Task Overview

Overview

The task is to learn how to race using either vision-only or multiple input modalities. While Arrival’s racing simulator and the L2R framework is suitable for a wide variety of approaches including:

  • classical control

  • pre-planning trajectories

  • reinforcement learning (RL)

  • imiatation learning (IL)

We are most interested in agents which learn how to perceive their surroundings and effectively control the race car. We are also familiar with the success of RL approaches and fully expect, and encourage, the community to create agents which are significantly better than our human benchmarks. However, learning-based approaches often have poor sample efficiency and fail at generalizing to new scenarios. Humans, on the other hand, are good at quickly adapting to new situations, such as racing on a new, unseen track after only a short warmup period.

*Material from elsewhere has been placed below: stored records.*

/-- Agents of a partition that may move on: the arena master, the change-tree agent, the filters, the regions. -/
def State.autoPart (s : State) : Option Instr :=
  let each (f : Nat × Part → List (Nat × Nat)) : List (Nat × Nat) := s.parts.flatMap f
  let tag (p : Nat) (l : List Nat) : List (Nat × Nat) := l.map (fun x => (p, x))
  firstOf (each (fun e => tag e.1 (e.2.masterQ.map (·.id)))) (fun e => .arenaMasterRequest e.1 e.2)
      (fun e => (evArenaMasterRequest e.1 e.2 s).isSome)
    <|> firstOf (s.parts.flatMap (fun e => e.2.bcasts.flatMap (·.waiting))) (fun c => .arenaBroadcastApply c)
      (fun c => (evArenaBroadcastApply c s).isSome)
    <|> firstOf (each (fun e => tag e.1 (e.2.drains.map (·.aid)))) (fun e => .drainWatermark e.1 e.2)
      (fun e => (evDrainWatermark e.1 e.2 s).isSome)
    <|> firstOf (each (fun e => tag e.1 (e.2.drains.map (·.aid)))) (fun e => .sealComplete e.1 e.2)
      (fun e => (evSealComplete e.1 e.2 s).isSome)
    <|> firstOf (each (fun e => tag e.1 (e.2.treeQ.map (·.id)))) (fun e => .changeTreeAgentRequest e.1 e.2)
      (fun e => (evChangeTreeAgentRequest e.1 e.2 s).isSome)
    <|> firstOf (each (fun e => tag e.1 (e.2.rolls.map (·.1)))) (fun e => .rollUpDeltaApply e.1 e.2)
      (fun e => (evRollUpDeltaApply e.1 e.2 s).isSome)
    <|> firstOf (each (fun e => tag e.1 (e.2.enrolls.flatMap (·.waiting)))) (fun e => .enrollmentApplied e.1 e.2)
      (fun e => (evEnrollmentApplied e.1 e.2 s).isSome)
    <|> firstOf (s.parts.flatMap (fun e => e.2.filterQ.flatMap (·.waiting))) (fun c => .remapFilterApply c)
      (fun c => (evRemapFilterApply c s).isSome)
    <|> firstOf (each (fun e => tag e.1 (e.2.invalQ.map (·.id)))) (fun e => .translationCacheInvalidation e.1 e.2)
      (fun e => (evTranslationCacheInvalidation e.1 e.2 s).isSome)

/-- Teams and groups that may move on. -/
def State.autoTeam (s : State) : Option Instr :=
  let teams := s.teams.map (·.1)
  let groups := s.groups.map (·.1)
  let halves := s.teams.flatMap (fun e => e.2.half.map (fun h => (e.1, h / 64)))
  firstOf teams (fun t => .claimGrant t) (fun t => (evClaimGrant t s).isSome)
    <|> firstOf teams (fun t => .claimFail t) (fun t => (evClaimFail t s).isSome)
    <|> firstOf halves (fun e => .barrierHalfComplete e.1 e.2) (fun e => (evBarrierHalfComplete e.1 e.2 s).isSome)
    <|> firstOf teams (fun t => .teamRelease t) (fun t => (evTeamRelease t s).isSome)
    <|> firstOf groups (fun g => .groupComplete g) (fun g => (evGroupComplete g s).isSome)
    <|> (s.teams.find? (fun e => s.unprepared e.1 e.2 && (evGangPlacement (dieOfCore e.2.core) e.2.group [e.2.core] s).isSome)).map (fun e =>
      .gangPlacement (dieOfCore e.2.core) e.2.group [e.2.core])
    <|> s.groups.findSome? (fun e =>
      match s.findPlace e.2.die e.2.foot with
      | some l => if (evGangPlacement e.2.die e.1 l s).isSome then some (.gangPlacement e.2.die e.1 l) else none
      | none => none)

The L2R task will challenges agents’ ability race in such a way.

Task Definition

Rather than giving agents an unbounded amount of time to perfectly overfit to a racetrack, the L2R task allows only a limited look at a new track, much like a Formula 1 driver gets only a brief practice session prior to the actual race. More concretely, agent assessment involves two stages:

  1. Pre-evaluation: agents will have access to an unseen, evaluation racetrack for 60 minutes with unfrozen weights. The agent is free to use this time for any purpose they deem necessary, but we generally expect agents to transfer their prior racing knowledge to the new environment after a brief exploration period.

  2. Evaluation: to qualify for evaluation, the agent must demonstrate that it can complete at least 1 lap during the pre-evaluation stage, subject to a modest maximum time limit. Successful agents will be evaluated on the testing racetrack and their metrics, defined below, will be recorded and updated on a leaderboard. To prevent competitors from unfairly learning on the test track, submissions will only be able to see their agent’s results and will not have access to any model updates during the pre-evaluation stage.

Note

We currently only support single vehicle racing, but hope to introduce a multi-agent environment in the future.

Input Modalities

We present two distinct sets of information available to agents. All information available to agents use virtual sensors that emulate their real counterparts, so the agent does not have access to any privileged information. A separate leadboard will be used for agent’s using the more restricted vision-only input mode.

Vision-Only

The agent only has access to raw pixel values from the vehicle’s cameras

Multimodal

In addition to the cameras, we provide the agent with sensor data, primarily from the vehicle’s IMU sensor

Metrics

Learn-to-Race defines numerous metrics for the assessment of an agent’s performance listed below. These are provided to agents upon episode termination in the info of the last environment step.

Metric

Definition

Episode Completion Percentage

Percentage of the 3-lap episode completed

Episode Duration

Duration of the episode, in seconds

Average Adjusted Track Speed

Average speed, adjusted for environmental conditions, in km/h

Average Displacement Error

Euclidean displacement from the track centerline, in meters

Trajectory Admissibility

Measurement of the safety of the trajectory

Trajectory Efficiency

Ratio of track curvature to trajectory curvature

Movement Smoothness

Log dimensionless jerk based on accelerometer data

Basic Metrics

A successful episode is defined as completing 3 laps, from a standing start, without 2 wheels going out-of-bounds at any point in time (1 is permissable, but considered unsafe). L2R provides basic metrics like the percentage of the 3 laps completed, the lap times for each successfully completed lap, the total time of the episode, and the average speed of the vehicle.

Trajectory Quality

To understand the quality of an agent’s trajectories, L2R also includes metrics like average displacement error which is simply the agent’s average distance from the centerline which is particularly useful measuring a controllers ability to stay near its target. We also include trajectory admissibility or \(\alpha\), shown below, where \(t_{u}\) is the cumulative time spent unsafely with 1 wheel out-of-bounds and \(t_{e}\) is the total length of the episode.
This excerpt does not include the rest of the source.